Listed records Block Start

-- ==== Sys2Proof/Machine/Starts.lean ====
section
/-! DEFINITION. Starts, resets and retries (R26, R30, R46, R47, R461, R506 to R513, R523), the boot fetch that the boot ROM
and the boot program of thread 0 run (R306, R307), and the writes of the two address maps (R337, R358). -/

namespace Sys2Proof.Machine

/-! ### The maps -/

/-- An address map entry passes the check of R337. -/
def amapOk (w : Nat) : Bool :=
  let n := 2 ^ bits w 25 2
  let pri := bits w 14 5
  let mir := bits w 19 5
  bits w 29 3 == 0 && bits w 57 7 == 0 && bits w 27 2 != 3 && decide (pri + n ≤ 32) &&
  (bits w 24 1 == 0 || (decide (mir + n ≤ 32) && (decide (pri + n ≤ mir) || decide (mir + n ≤ pri))))

/-- A write of an address map entry (R337, R359): taken, or refused with AMAP_ERR.BAD_ENTRY. -/
def amapWrite (s : State) (e w : Nat) : State :=
  if amapOk w then shadowAmap (mapWritten (s.setReg .AMAP (BitVec.ofNat 64 w) e) false e) e w
  else
    let s := if s.fld Fld.AMAP_ERR_BAD_ENTRY = 0 then s.setFld Fld.AMAP_ERR_INDEX e else s
    s.setFld Fld.AMAP_ERR_BAD_ENTRY 1

/-- A write of a home map window (R358): reserved bits are ignored, the window's generation stays. -/
def hmapWrite (s : State) (w v : Nat) : State :=
  shadowHmap (mapWritten (s.setReg .HMAP (BitVec.ofNat 64 (v % 2 ^ 19)) w) true w) w v

/-! ### Records and bookkeeping -/

/-- A start record (R523): TYPE and payload fields. -/
def startRecord (s : State) (typ : Nat) (fs : List (Nat × Nat × Nat)) : State := lehrRec s ((typ, 0, 8) :: fs)

def setRun (s : State) (r : Option StartRun) : State := { s with start := { s.start with run := r } }
def setBoot (s : State) (b : BootC) : State := { s with start := { s.start with boot := b } }

/-- The time a step that begins now may last to (R507, R525). -/
def stepLimit (s : State) : Nat := s.lehrNow + max 1 (s.fld Fld.START_CTL_STEP_TMO) * 1000000

/-- The next step of the start in progress begins. -/
def toStep (s : State) (k : Nat) : State :=
  match s.start.run with
  | some r => setRun (s.setFld Fld.START_STATUS_STEP k) (some { r with limit := stepLimit s })
  | none => s

/-- The start-attempt counters are read from the Lehr SRAM: they read 0 where their word is uncorrectable (R462). -/
def countRead (s : State) : State :=
  let (s, ok) := lehrGood s cntWord 1
  if ok then s else s.setReg .START_CNT 0

/-- A start-attempt counter counts a failure and stops at 3 (R511). -/
def countFail (s : State) (cold : Bool) : State :=
  let s := countRead s
  let f := if cold then Fld.START_CNT_COLD_FAIL else Fld.START_CNT_WARM_FAIL
  lehrWrote (s.setFld f (min 3 (s.fld f + 1))) [cntWord]

/-- Exhaustion (R512). -/
def exhaust (s : State) : State :=
  let s := startRecord (s.setFld Fld.START_STATUS_EXHAUSTED 1) 0x57 []
  raiseLehr s 0x61 0

/-- The start the Lehr begins after a failed one (R511): 0 COLD, 1 WARM, none after exhaustion or a reset. -/
def retryKind (s : State) (cold : Bool) (code : Nat) : Option Nat :=
  if code = 8 then none
  else if cold then (if s.fld Fld.START_CNT_COLD_FAIL < 3 then some 0 else none)
  else if code = 7 ∨ s.fld Fld.START_CNT_WARM_FAIL = 3 then some 0
  else some 1

/-- A start fails (R511): CODE is START_STATUS.CODE. MODE becomes LEHR, which is no transition where it is LEHR already (a wake
start), unless a reset (code 8) moves it on at once; in LEHR nothing is held in retention then (R31). CORE, and after a cold
start PORT, go back into reset. -/
def startFail (s : State) (code : Nat) : State :=
  match s.start.run with
  | none => s
  | some r =>
    let cold := r.kind = 0
    let s := startRecord (s.setFld Fld.START_STATUS_CODE code) 0x55
      [(r.kind, 8, 2), (s.fld Fld.START_STATUS_STEP, 10, 4), (code, 14, 4)]
    let s := countFail (setRun s none) cold
    let s := if code = 8 ∨ s.mode = 1 then s else setMode (preempt (stopSweep s)) 1 true
    let s := if s.mode = 1 then s.setFld Fld.MODE_RETAINED 0 else s
    let s := s.setFld Fld.SLEEP_STATUS_STATE 0
    let s := if cold then portReset s else coreReset s false 1
    let s := { s with start := { s.start with retry := retryKind s cold code, retryAt := s.lehrNow + max 1 (s.fld Fld.START_CTL_RETRY_DLY) * 1000000 } }
    if cold ∧ code ≠ 8 ∧ s.start.retry = none then exhaust s else s

/-! ### The boot fetch (R306, R307) -/

/-- Word `k`, byte `b` and `n` bytes from byte `b` of the image as received. -/
def imgWord (ws : List (BitVec 32)) (k : Nat) : Nat := (ws.getD k 0).toNat
def imgByte (ws : List (BitVec 32)) (b : Nat) : Nat := bits (imgWord ws (b / 4)) (8 * (b % 4)) 8
def imgNum (ws : List (BitVec 32)) (b n : Nat) : Nat :=
  (List.range n).foldl (fun a k => a + imgByte ws (b + k) * 256 ^ k) 0

/-- An entry of the section table. -/
structure Sect where
  kind : Nat
  off : Nat
  len : Nat
  crc : Nat
  deriving DecidableEq, Repr

/-- The section table of a header of three lines. -/
def imgSects (ws : List (BitVec 32)) : List Sect :=
  (List.range (imgNum ws 6 2)).map (fun k =>
    let b := 64 + 16 * k
    ⟨imgNum ws b 2, imgNum ws (b + 4) 4, imgNum ws (b + 8) 4, imgNum ws (b + 12) 4⟩)

def sectOf (ws : List (BitVec 32)) (kind : Nat) : Option Sect := (imgSects ws).find? (fun x => x.kind = kind)

/-- Step 3 of R307: BOOT_STATUS.CODE of the first check that fails, 0 for none. -/
def headerCode (ws : List (BitVec 32)) : Nat :=
  let n := imgNum ws 6 2
  if imgNum ws 0 4 ≠ 0x5052534E ∨ imgNum ws 4 2 ≠ 1 then 3
  else if imgNum ws 60 4 ≠ crc32 ((List.range 60).map (imgByte ws)) then 4
  else if n = 0 ∨ 8 < n then 8
  else
    let l := imgSects ws
    let one := fun k => (l.filter (fun x => x.kind = k)).length = 1
    if ¬ one 1 ∨ ¬ one 2 ∨ l.any (fun x => x.kind = 1 && decide (768 < x.len)) ∨
        l.any (fun x => (x.kind == 2 && x.len != 385) || decide (imgNum ws 8 4 < x.off + x.len)) then 8
    else 0

/-- The words of a section, and whether its CRC is right. -/
def sectWords (ws : List (BitVec 32)) (x : Sect) : List (BitVec 32) := (ws.drop (16 * x.off)).take (16 * x.len)
def sectOk (ws : List (BitVec 32)) (x : Sect) : Bool := crc32 ((sectWords ws x).flatMap wordBytes) == x.crc

/-- Pairs of 32-bit words as 64-bit words, the low one first. -/
def pairWords : List (BitVec 32) → List (BitVec 64)
  | a :: b :: l => (b ++ a) :: pairWords l
  | _ => []

/-- The fetch begins from a source (1 memory, 0 mailbox), step 2 of R307. -/
def bootFrom (s : State) (src : Nat) : State :=
  let b := s.start.boot
  let s := setBoot s { boot0 with active := true, src := src, fifo := b.fifo, gap := s.lehrNow }
  if src = 0 then s
  else
    let base := s.fld Fld.PARISON_LOC_BASE
    amapWrite s 16383 (1 + 3 * 2 ^ 12 + s.fld Fld.PARISON_LOC_MP * 2 ^ 14 + base * 8 * 2 ^ 32)

/-- A fetch fails with a code of BOOT_STATUS: with PARISON_SRC = 2 a failure of the ROM's own part from memory restarts it
with the mailbox, any other fails the start (R307). -/
def bootFail (s : State) (code startCode : Nat) : State :=
  if s.fld Fld.STRAP_PARISON_SRC = 2 ∧ s.start.boot.src = 1 ∧ s.fld Fld.START_STATUS_STEP = 5 then bootFrom s 0
  else startFail (setBoot (s.setFld Fld.BOOT_STATUS_CODE code) { s.start.boot with active := false }) startCode

/-- The image is present up to word `n`: mailbox words are popped as they come, lines are read one after another through the Hutch of
cluster 0 (R307). The second part says that it is. -/
def bootNeedN : Nat → State → Nat → State × Bool
  | 0, s, _ => (s, false)
  | fuel + 1, s, n =>
  let b := s.start.boot
  if n ≤ b.words.length then (if b.src = 0 then setBoot s { b with wait := false } else s, true)
  else if b.src = 0 then
    let k := n - b.words.length
    let ws := b.words ++ b.fifo.take k
    (setBoot s { b with words := ws, fifo := b.fifo.drop k, wait := decide (ws.length < n)
                        gap := if b.fifo.isEmpty then b.gap else s.lehrNow }, decide (n ≤ ws.length))
  else if b.wait then (s, false)
  else
    let k := b.words.length / 16
    let s := setBoot s { b with wait := true }
    let s := hutRun (s.setHut 0 { s.hut 0 with q := (s.hut 0).q ++ [⟨some 0, 0, 0, .boot, 0x0FFFC0000000 / 64 + k, false⟩] }) 0
    if s.start.boot.wait then (s, false) else bootNeedN fuel s n
def bootNeed (s : State) (n : Nat) : State × Bool := bootNeedN 1024 s n

/-- BOOT is copied into the local memory of thread 0, which goes on at ENTRY (steps 4 and 5 of R307). -/
def bootCopy (s : State) (x : Sect) : State :=
  let ws := s.start.boot.words
  let ds := pairWords (sectWords ws x)
  let s := (ds.zip (List.range ds.length)).foldl (fun u e => lwrite u 0 e.2 e.1) s
  let s := s.setFld Fld.BOOT_STATUS_SRC s.start.boot.src
  s.setThr 0 { s.thr 0 with pc := BitVec.ofNat 64 (imgNum ws 12 4) }

/-- Step 5: the boot ROM begins (R282, R307). -/
def bootBegin (s : State) : State :=
  let s := (s.setThr 0 { thr0 with run := 1, pc := 0x10000, last := 0x10000 }).setFld Fld.BOOT_STATUS_CODE 1
  let src := s.fld Fld.STRAP_PARISON_SRC
  if src = 1 ∨ src = 2 then
    let s := setBoot s { boot0 with active := true, src := 1, fifo := s.start.boot.fifo }
    if s.fld Fld.PARISON_LOC_VALID = 0 then bootFail s 7 3 else bootFrom s 1
  else bootFrom s 0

Listed records Block End

(Exercise) Please give an exact copy of the lines above, beginning with the line containing "else if n = 0 ∨ 8 < n then 8" and running through the line containing "let base := s.fld Fld.PARISON_LOC_BASE", and of no other lines.

(Task response)
  else if n = 0 ∨ 8 < n then 8
  else
    let l := imgSects ws
    let one := fun k => (l.filter (fun x => x.kind = k)).length = 1
    if ¬ one 1 ∨ ¬ one 2 ∨ l.any (fun x => x.kind = 1 && decide (768 < x.len)) ∨
        l.any (fun x => (x.kind == 2 && x.len != 385) || decide (imgNum ws 8 4 < x.off + x.len)) then 8
    else 0

/-- The words of a section, and whether its CRC is right. -/
def sectWords (ws : List (BitVec 32)) (x : Sect) : List (BitVec 32) := (ws.drop (16 * x.off)).take (16 * x.len)
def sectOk (ws : List (BitVec 32)) (x : Sect) : Bool := crc32 ((sectWords ws x).flatMap wordBytes) == x.crc

/-- Pairs of 32-bit words as 64-bit words, the low one first. -/
def pairWords : List (BitVec 32) → List (BitVec 64)
  | a :: b :: l => (b ++ a) :: pairWords l
  | _ => []

/-- The fetch begins from a source (1 memory, 0 mailbox), step 2 of R307. -/
def bootFrom (s : State) (src : Nat) : State :=
  let b := s.start.boot
  let s := setBoot s { boot0 with active := true, src := src, fifo := b.fifo, gap := s.lehrNow }
  if src = 0 then s
  else
    let base := s.fld Fld.PARISON_LOC_BASE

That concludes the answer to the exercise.